Elpida Memory Inc., Japan’s biggest maker of computer- memory chips, added 1.5 percent to 1,839 yen after raised its rating on the company to “buy” from “neutral.” Acer Inc., the world’s second-largest computer supplier, gained 1 percent to NT$103 in Taipei. Clevo Co., which makes laptop computers, jumped 6.9 percent to NT$58.80 in Taipei.

“The outlook for corporate earnings will likely increase after the earnings at Intel,” said Kazuhiro Takahashi, a general manager at Daiwa Securities SMBC Co. in Tokyo.

Daewoo Shipbuilding surged 15 percent to 22,250 won. Posco CEO Chung Joon Yang said yesterday at an investor relations session in Seoul that he would consider a bid for the company.

JFE Holdings fell 3.4 percent to 3,450 yen. Steelmakers may have to pay more for iron ore after Rio Tinto Group, the world’s third-largest mining company, said yesterday that sales of the material rose to a record. BlueScope Steel Ltd., Australia’s largest steelmaker, dropped 1.9 percent to A$3.03.
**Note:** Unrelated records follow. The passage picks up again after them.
-- ==== Sys2Proof/Tests/Slice0.lean ====
section
/-! SUPPORT. The model's own tests. Expected results are the spec's: the examples of its rules and the vectors of
95_test_vectors. Then, for every statement with hypotheses, a concrete state and operands that meet them. -/

set_option maxRecDepth 100000

namespace Sys2Proof.Tests

open Sys2Proof Sys2Proof.Machine

/-- The power-on state with some registers changed. -/
def withRegs (f : Regs → Regs) : State := { State.reset with regs := f State.reset.regs }

/-- The power-on state with some control flip-flops changed. -/
def withCtl (f : CpuState → CpuState) (s : State) : State := { s with ctl := f s.ctl }

/-- One `Step()` on bytes placed in work RAM at 0xD000, and a test of the state it gives. -/
def ends (bytes : List Byte) (s : State) (p : State → Bool) : Bool :=
  match State.cpuStep ((s.placeBytes 0xD000 bytes).setPc 0xD000) with
  | .next t => p t
  | .fault _ => false
  | .refused _ => false

/-- One system step, and a test of the state it gives. -/
def stepEnds (s : State) (p : State → Bool) : Bool :=
  match step s with
  | .next t => p t
  | .fault _ => false
  | .refused _ => false

/-- The instruction at the head of a byte list, if there is one. -/
def reads (bytes : List Byte) : Option (Instr × List Byte) := (decode bytes).toOption

/-- Every byte list of a table is exactly the instruction beside it. -/
def allRead (rows : List (List (List Byte × Instr))) : Bool :=
  rows.all fun row => row.all fun p => reads p.1 == some (p.2, [])

/-! ### Well-formedness and decoding -/

/-- The lone prefix is no complete instruction (30_encoding R100, 45_system R295). -/
theorem test_wellFormed_refuses_lone_prefix : Instr.wellFormed .prefix_CB = false := by decide

theorem test_wellFormed_takes_others : Instr.wellFormed .nop = true ∧ Instr.wellFormed (.jp_a16 0xFFFF) = true := by decide

theorem test_decode_rejects_by_name :
    (match decode [] with | .error r => r == .noBytes | .ok _ => false) = true ∧
    (match decode [0x3E] with | .error r => r == .operandMissing 0x3E | .ok _ => false) = true ∧
    (match decode [0xC3, 0x00] with | .error r => r == .operandMissing 0xC3 | .ok _ => false) = true := by decide

/-- The table's numbering: byte 0 low, and the CB rows with byte 0 in the high half (30_encoding section 5). -/
theorem test_decodeTableWord :
    decodeTableWord 8 0x00 = some .nop ∧ decodeTableWord 8 0xC3 = some (.jp_a16 0x0000) ∧
    decodeTableWord 8 0xCB = some .prefix_CB ∧ decodeTableWord 16 0xCB37 = some .swap_A ∧
    decodeTableWord 16 0xCBCB = some .set_1_E ∧ decodeTableWord 16 0x7F3E = some (.ld_A_n8 0x7F) := by decide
Cnooc sank 1.1 percent to HK$12.28, while PetroChina Co., China’s largest oil producer, dropped 1.1 percent to HK$9.52. Crude oil in New York fell 0.5 percent in after-hours trading to $79.01 a barrel, taking a five-day decline to 4.5 percent.

Santos Ltd., Australia’s No. 3 oil and gas producer, dropped 1.4 percent to A$13.76. The stock was cut to “neutral” from “buy” by analysts at Bank of America Corp.’s Merrill Lynch, who cited higher costs and the risk of “a material capital raising.”